* MATERIAL FOR THE TASK
-- ==== Sys2Proof/Syntax.lean ====
section
/-! DEFINITION. The commands the block takes: one constructor of `Instr` for each row of the operation table, with the
operands the row's rules name. -/

namespace Sys2Proof

/-- What the 16-byte authentication tag of a packet shows (R415 step 6, R424): HMAC-SHA-256 itself lies outside the
model, so a packet says whether its tag is absent, wrong or right. -/
inductive TagCheck where
  | absent | wrong | right
  deriving DecidableEq, Repr

/-- An SCP command packet that passes steps 1 to 3 of R415: its header fields (R414), where it came from (R418 to
R421), what its tag shows, and its payload. -/
structure Packet where
  /-- Host channel 0 to 7 (R418). -/
  chan : Nat
  /-- Source IPv4 address and UDP port of an Ethernet packet (R420); 0 elsewhere. -/
  srcIp : Word
  srcPort : Nat
  /-- Header fields session, seq, tag and lease (R414). -/
  session : Nat
  seq : Nat
  tag : Nat
  lease : Nat
  auth : TagCheck
  /-- The packet's CRC-32C, which R425 compares on a resent packet. -/
  crc : Word
  payload : List Byte
  deriving DecidableEq, Repr


/-- A fault that a lane's self-diagnosis finds (R211): mechanism code, multiply-add unit, phase mark, and whether the
retry of R212 classified it FAULT_LASTING. -/
structure LaneFault where
  lane : Nat
  code : Nat
  unit : Nat
  phase : Nat
  lasting : Bool
  deriving DecidableEq, Repr

/-- What a block asks of the module (R334, R412). -/
inductive BlockReq where
  /-- MODE: a mode code of R183. -/
  | mode (target : Nat)
  /-- PROFILE: an output and its target. -/
  | profile (output : Nat) (target : Word)
  | tripClear (trip : Nat)
  /-- SHUT_ARM: 0 arm, with bit 0 of the value for single mode; 1 trigger; 2 stop; 3 release up to the value. -/
  | shutter (shutter order : Nat) (value : Word)
  deriving DecidableEq, Repr

/-- What a SHUT_ARM block asks to measure (R412): a channel slot of a shutter's records and the first and last sample. -/
structure Measure where
  shutter : Nat
  slot : Nat
  first : Nat
  last : Nat
  deriving DecidableEq, Repr

/-- What a completed call hands back (R329): the block library lies outside the model, so a call's results are given
with its completion. -/
structure BlockEffect where
  /-- Words of the call's own record, by word offset in the region. -/
  outs : List (Nat × Word)
  /-- DIO pads and engine-interface words set for the task's output phase. -/
  dio : List (Nat × Bool)
  eif : List (Nat × Word)
  /-- Publications filled for the task's output phase (R501). -/
  pubs : List (Nat × List Byte)
  req : Option BlockReq
  measure : Option Measure
  /-- The computation failed (R333). -/
  failed : Bool
  deriving DecidableEq, Repr

/-- What an Ethernet frame carries (R445, R446, R463). -/
inductive EthKind where
  /-- A whole SCP datagram; its packet follows as its own command. -/
  | scp
  /-- A fragment of an SCP datagram; the last one completes it. -/
  | fragment (last : Bool)
  /-- PTP: a one-step or two-step Sync, a Follow_Up, a Delay_Req, an Announce of the selected master with its announce
  interval in ms, and any other message. -/
  | sync (twoStep : Bool)
  | followUp
  | delayReq
  | announce (interval : Nat)
  | ptp
  | arpIcmp
  | other
  deriving DecidableEq, Repr

/-- A received Ethernet frame. -/
structure EthFrame where
  /-- Its FCS is good. -/
  fcs : Bool
  kind : EthKind
  /-- Identification of a fragmented datagram, or sequenceId with sourcePortIdentity of a PTP message. -/
  key : Nat
  /-- From the destination address to the FCS. -/
  bytes : List Byte
  deriving DecidableEq, Repr

/-- A received CAN frame (R469): flags holds fdf, brs, esi, xlf, rtr and sec in bits 0 to 5. -/
structure CanFrame where
  id : Nat
  ide : Bool
  flags : Nat
  sdt : Nat
  vcid : Nat
  accept : Word
  data : List Byte
  deriving DecidableEq, Repr
/-- What verification of a container finds outside the model (R539): its signature, body hash and GCM tag are right
(log entry 93, DESIGN CHOICE). -/
structure Crypto where
  signature : Bool
  hash : Bool
  gcm : Bool
  deriving DecidableEq, Repr

/-- What the start-up steps of R525 find (log entry 83, DESIGN CHOICE). -/
structure BootChecks where
  /-- Steps 1 to 3 pass: the rails lie within their windows, the PLL locks, the retained SRAM's CRC is right, and flash
  can be read. -/
  rails : Bool
  locked : Bool
  vault : Bool
  flash : Bool
  /-- By 2·type + slot of the flash: the results of verification, and the decrypted body of an encrypted container. -/
  crypto : List (Nat × Crypto)
  plain : List (Nat × List Byte)
  /-- Step 5: the lattice test passes, and every safe output reads back open. -/
  lattice : Bool
  outputsOpen : Bool
  /-- Step 6: the self-tests of the SRAM and of the lanes pass; the filter ROM passes at once (0), on the retry (1), or
  never (2). -/
  sram : Bool
  laneA : Bool
  laneB : Bool
  rom : Nat
  deriving DecidableEq, Repr

/-! ### Frames of the fabric -/

/-- A node's report to the surveyor (R473, R481): neighbours by port 0 to 3, 0 where the port is down. -/
structure NodeReport where
  uid : Nat
  fixed : Nat
  remembered : Nat
  neighbours : List Nat
  deriving DecidableEq, Repr

/-- The route list of a plane (R482): the nodes in order with their unique IDs and node IDs, whether the plane is a ring,
and, for a ring, the parting link: link k joins node k and the next, the last one node n − 1 and node 0. `stop`: the active
timetable fails on the plane (R485). -/
structure RouteList where
  plane : Nat
  order : List (Nat × Nat)
  ring : Bool
  parting : Nat
  stop : Bool
  deriving DecidableEq, Repr

/-- The cycle frame's payload (R498): times as in the table, `swapAt` S and `directAt` D. -/
structure CycleInfo where
  cycle : Nat
  seconds : Nat
  ns : Nat
  state : Nat
  utc : Nat
  deputy : Nat
  activeCrc : Word
  swapAt : Nat
  shadowCrc : Word
  directAt : Nat
  deriving DecidableEq, Repr

/-- What a TIMETABLE frame says (R493 to R496): entry words are numbered 2·slot + word. -/
inductive TtMsg where
  /-- A node asks the surveyor for the timetable (R496), and the surveyor's answer. -/
  | ask
  | whole (active shadow : List (Nat × Word)) (activeCycle shadowCycle : Nat)
  /-- A fixing node's change on its way to the surveyor. -/
  | change (direct : Bool) (entries : List (Nat × Word)) (cycle : Option Nat)
  /-- A change of every node's shadow; a direct write of every node, with D. -/
  | shadow (fixer : Nat) (entries : List (Nat × Word)) (cycle : Option Nat)
  | direct (entries : List (Nat × Word)) (boundary : Nat)
  /-- FAB_TT_SWAP on its way to the surveyor. -/
  | swap
  /-- The TIMETABLE lease has ended before a swap (R497). -/
  | reset
  deriving DecidableEq, Repr
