/-- Whether byte offset `o` is the start of a register of an array with these strides and counts. -/
def inDims : Nat → List (Nat × Nat) → Bool
  | o, [] => o == 0
  | o, (st, n) :: r => decide (o / st < n) && inDims (o % st) r

/-- The register map of SYS. -/
def rowsSys : List RegRow :=
  [{ base := 0x10000000, dims := [], access := .ro, mask := 0xFFFFFFFF, reset := 0x0, vault := false },
   { base := 0x10000004, dims := [], access := .w1c, mask := 0xFF, reset := 0x0, vault := false },
   { base := 0x10000008, dims := [], access := .rw, mask := 0xF, reset := 0x0, vault := false },
   { base := 0x1000000C, dims := [], access := .ro, mask := 0xFFFFFFFF, reset := 0x0, vault := false },
   { base := 0x10000010, dims := [], access := .rc, mask := 0xFFFF, reset := 0x0, vault := false },
   { base := 0x10000014, dims := [], access := .ro, mask := 0xFFFFFFFF, reset := 0x0, vault := true },
   { base := 0x10000018, dims := [], access := .wo, mask := 0xFFFF, reset := 0x0, vault := false },
   { base := 0x1000001C, dims := [], access := .ro, mask := 0xFFFFFFFF, reset := 0x0, vault := false },
   { base := 0x10000020, dims := [], access := .ro, mask := 0xFFFFFFFF, reset := 0x0, vault := false },
   { base := 0x10000024, dims := [], access := .ro, mask := 0xFFFFFFFF, reset := 0x0, vault := false },
   { base := 0x10000028, dims := [], access := .ro, mask := 0xFFFFFFFF, reset := 0x0, vault := false },
   { base := 0x1000002C, dims := [], access := .ro, mask := 0xFFFFFFFF, reset := 0x0, vault := true },
   { base := 0x10000030, dims := [], access := .ro, mask := 0xFFFFFFFF, reset := 0x0, vault := true },
   { base := 0x10000034, dims := [], access := .ro, mask := 0xFFFFFFFF, reset := 0x0, vault := true }]

/-- The register map of CONV. -/
def rowsConv : List RegRow :=
  [{ base := 0x10010000, dims := [], access := .ro, mask := 0xFFFFFFFF, reset := 0x140, vault := false },
   { base := 0x10010004, dims := [], access := .w1c, mask := 0xFF, reset := 0x0, vault := false },
   { base := 0x10010008, dims := [], access := .rw, mask := 0x1, reset := 0x1, vault := false },
   { base := 0x1001000C, dims := [], access := .wo, mask := 0x3F, reset := 0x0, vault := false },
   { base := 0x10010010, dims := [], access := .ro, mask := 0xFFFFFFFF, reset := 0x0, vault := false },
   { base := 0x10010014, dims := [], access := .ro, mask := 0xFFFFFFFF, reset := 0x0, vault := false },
   { base := 0x10010018, dims := [], access := .w1c, mask := 0xFFFFFFFF, reset := 0x0, vault := false },
   { base := 0x1001001C, dims := [], access := .w1c, mask := 0xFFFFFFFF, reset := 0x0, vault := false },
   { base := 0x10010020, dims := [], access := .ro, mask := 0xFFFFFFFF, reset := 0x0, vault := false },
   { base := 0x10010024, dims := [], access := .ro, mask := 0xFFFFFFFF, reset := 0x0, vault := false },
   { base := 0x10010028, dims := [], access := .ro, mask := 0xFFFFFFFF, reset := 0x0, vault := false },
   { base := 0x10010100, dims := [(0x20, 16)], access := .rw, mask := 0xFFFFFFFF, reset := 0x0, vault := false },
   { base := 0x10010104, dims := [(0x20, 16)], access := .rw, mask := 0xFFFFFFFF, reset := 0x0, vault := false },
   { base := 0x10010108, dims := [(0x20, 16)], access := .rw, mask := 0xFFFF, reset := 0x0, vault := false },
   { base := 0x1001010C, dims := [(0x20, 16)], access := .rw, mask := 0x1FFF7F, reset := 0x0, vault := false },
   { base := 0x10010110, dims := [(0x20, 16)], access := .ro, mask := 0xFFFFFFFF, reset := 0x0, vault := false },
   { base := 0x10010114, dims := [(0x20, 16)], access := .rc, mask := 0xFFFF, reset := 0x0, vault := false },
   { base := 0x10010400, dims := [(0x4, 64)], access := .rw, mask := 0xFFFFFF0F, reset := 0x1910FA00, vault := false },
   { base := 0x10010600, dims := [(0x4, 16)], access := .rw, mask := 0x1FFFF, reset := 0x0, vault := false }]

/-- The register map of FILT. -/
def rowsFilt : List RegRow :=
  [{ base := 0x10020000, dims := [], access := .ro, mask := 0xFFFFFFFF, reset := 0x0, vault := false },
   { base := 0x10020004, dims := [], access := .w1c, mask := 0x7, reset := 0x0, vault := false },
   { base := 0x10020008, dims := [], access := .ro, mask := 0xFFFFFFFF, reset := 0x0, vault := false },
   { base := 0x1002000C, dims := [], access := .ro, mask := 0xFFFFFFFF, reset := 0x0, vault := false },
   { base := 0x10020010, dims := [], access := .w1c, mask := 0xFFFFFFFF, reset := 0x0, vault := false },
   { base := 0x10020014, dims := [], access := .w1c, mask := 0xFFFFFFFF, reset := 0x0, vault := false },
   { base := 0x10020018, dims := [], access := .ro, mask := 0xFFFFFFFF, reset := 0x0, vault := false },
   { base := 0x1002001C, dims := [], access := .ro, mask := 0xFFFFFFFF, reset := 0x0, vault := false },
   { base := 0x10020020, dims := [], access := .ro, mask := 0xFFFFFFFF, reset := 0x0, vault := false },
   { base := 0x10020024, dims := [], access := .rc, mask := 0xFFFF, reset := 0x0, vault := false },
   { base := 0x10020028, dims := [], access := .ro, mask := 0xFFFFFFFF, reset := 0x1, vault := false },
   { base := 0x10020100, dims := [(0x4, 80)], access := .rw, mask := 0x3, reset := 0x0, vault := false },
   { base := 0x10020400, dims := [(0x8, 64)], access := .rw, mask := 0x7FF1F, reset := 0x0, vault := false },
   { base := 0x10020404, dims := [(0x8, 64)], access := .rw, mask := 0xFFFFFFFF, reset := 0x0, vault := false }]
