-- ==== Sys2Proof/Machine/Ops.lean ====
section
/-! DEFINITION. The named operations every subsystem uses: reading and writing registers and their fields, the shared
SRAM, free values, raising an event (R555 to R563), rings and the descriptor pool (R383 to R388), and the resource
ledger (R23 to R29). -/

namespace Sys2Proof.Machine

/-! ### Registers -/

/-- The value of the register at device address `a`. -/
def State.rd (s : State) (a : Nat) : Word := sparseGet resetValue s.regs a

/-- `s` with the register at `a` holding `v`. -/
def State.wr (s : State) (a : Nat) (v : Word) : State := { s with regs := sparseSet resetValue s.regs a v }

/-- The field of `n` bits at bit `lo` of the register at `a`. -/
def State.fld (s : State) (a lo n : Nat) : Nat := field (s.rd a) lo n

/-- `s` with that field holding `v`. -/
def State.put (s : State) (a lo n v : Nat) : State := s.wr a (putFld (s.rd a) lo n v)

/-- Bit `i` of the register at `a`. -/
def State.bit (s : State) (a i : Nat) : Bool := s.fld a i 1 == 1

/-- `s` with bit `i` of the register at `a` made `b`. -/
def State.setBit (s : State) (a i : Nat) (b : Bool) : State := s.put a i 1 (bitNat b)

/-- A field counting up by `k` and stopping at its largest value. -/
def State.countUp (s : State) (a lo n k : Nat) : State := s.put a lo n (satAdd (2 ^ n - 1) (s.fld a lo n) k)

/-- A field counting up by `k` modulo 2^n. -/
def State.countWrap (s : State) (a lo n k : Nat) : State := s.put a lo n (s.fld a lo n + k)

/-- Both lanes' copies of a register of lane-indexed address `f`. -/
def State.wrBoth (s : State) (f : Nat → Nat) (v : Word) : State := (s.wr (f 0) v).wr (f 1) v

/-- `s` with the writable fields of the RW register at `a` taken from `v`, its other bits kept (R9). -/
def State.wrRw (s : State) (a : Nat) (v : Word) : State :=
  let m := word (match regRow a with | some r => r.mask | none => 0)
  s.wr a ((s.rd a &&& ~~~m) ||| (v &&& m))

/-- Bit `i` of a bank of 32-bit registers at `a`, `a` + 4, … -/
def State.bankBit (s : State) (a i : Nat) : Bool := s.bit (a + i / 32 * 4) (i % 32)

/-- `s` with bit `i` of the bank made `b`. -/
def State.setBankBit (s : State) (a i : Nat) (b : Bool) : State := s.setBit (a + i / 32 * 4) (i % 32) b

/-! ### Shared SRAM -/

/-- What an unlisted byte of shared SRAM reads as: the self-test leaves every byte zero (R358) (log entry 92, DESIGN
CHOICE). -/
def memDefault (_ : Nat) : Byte := 0

/-- The size of shared SRAM, 16 banks of 1 MiB (R18). -/
def memSize : Nat := 0x1000000

/-- The byte of shared SRAM at address `a` (log entry 92, DESIGN CHOICE). -/
def State.rdByte (s : State) (a : Nat) : Byte := sparseGet memDefault s.mem a

/-- `s` with byte `b` at address `a`. -/
def State.wrByte (s : State) (a : Nat) (b : Byte) : State := { s with mem := sparseSet memDefault s.mem a b }

/-- The canonical form of the shared SRAM: addresses strictly rising, no listed zero. -/
def Memory.wf (m : List Host.Cell) : Bool := sparseWf memDefault m

/-- `n` bytes from address `a`. -/
def State.rdBytes (s : State) (a : Nat) : Nat → List Byte
  | 0 => []
  | n + 1 => s.rdByte a :: s.rdBytes (a + 1) n

/-- `s` with the bytes `bs` stored from address `a` on. -/
def State.wrBytes (s : State) (a : Nat) : List Byte → State
  | [] => s
  | b :: bs => (s.wrByte a b).wrBytes (a + 1) bs
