/-! ### Rows -/

/-- BITSTREAM_WINDOW_END: a window of M modulator bits of an enabled input that is not STALE (R107, R115). -/
def execBitstreamWindowEnd (m p : Nat) (bits : List Bool) (s : State) : Host.Outcome State Fault Refusal :=
  .next (if m < 16 ∧ p < 4 ∧ s.outputsRun ∧ s.bsEnabled m ∧ ¬ s.bsStale m ∧ bits.length = sincDecim p then
    let s := s.sincFeed m p bits
    if s.bit Reg.convBsStatus (16 + m) ∧ s.isSettled (64 + m) (s.preset (64 + m)) then
      s.setBit Reg.convBsStatus (16 + m) false
    else s
  else s)

/-- SETTLING_END: the settling time of a preset has passed since the flush (R120). -/
def execSettlingEnd (c p : Nat) (s : State) : Host.Outcome State Fault Refusal :=
  .next (if p < 4 ∧ ¬ s.isSettled c p then
    if c < 64 then (if s.sarSettled c p then s.settle c p else s)
    else if c < 80 ∧ 3 ≤ (s.sinc (c - 64) p).wins then
      let s := s.settle c p
      if p = s.preset c then s.setBit Reg.convBsStatus (c - 48) false else s
    else s
  else s)

/-- THRESHOLD_ASSERT: the comparator whose count-th output has come asserts (R122, R124) (log entry 4, DESIGN CHOICE). -/
def execThresholdAssert (k now : Nat) (s : State) : Host.Outcome State Fault Refusal :=
  .next (if k < 64 ∧ (s.cmp k).due ∧ s.bit (Reg.filtThrCfg k) 0 then
    let s := { s with pwm := { s.pwm with now := max now s.pwm.now } }
    (s.setCmp k Cmp.idle).cmpAssert k
  else s)

end Sys2Proof.Machine
end

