/-- Orders 4 to 6 of R184: ride-through, completed sequences and the target, unless a row that stands higher is due. -/
def State.decideLow (s : State) (limit : Bool) : State :=
  let s := s.judgeAbort
  if s.closeFailed || s.openFailed || s.exitDue then s
  else if limit && s.limitEntry then s.tryMode .rideThrough
  else if s.rampDone || (s.syncExpired && !s.canClose) then s
  else s.pursue

/-- The decision of one decision point (R184): the highest-placed cause prevails; where a row of the operation table is
due that stands higher, what stands below it waits. `limit` tells that |i_u| exceeded I_lim in this sample. -/
def State.decideMode (s : State) (limit : Bool) : State :=
  let cause := (s.modes.causes ++ s.risingCauses).min?
  let s := { s with modes := { s.modes with permission := s.permitted } }
  if s.lockoutDue then (State.goMode { s with modes := { s.modes with causes := [] } } .lockout)
  else
    let s := { s with modes := { s.modes with causes := [] } }
    match cause, s.mode with
    | some c, .safelight =>
      let s := s.lput Reg.laneMode 24 8 c
      { s with modes := { s.modes with decided := true } }
    | some _, .lockout => s.pursue
    | some c, _ => s.safelight c
    | none, _ =>
      if !s.rowCauses.isEmpty then s
      else
        let s := s.handleFb
        if s.modes.decided then s else s.decideLow limit

end Sys2Proof.Machine
end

* TASK GOAL
Go through the entries above, and wherever a line holds the word "interval", copy that line.

* EXERCISE RESPONSE
  interval in ms, and any other message. -/
  | announce (interval : Nat)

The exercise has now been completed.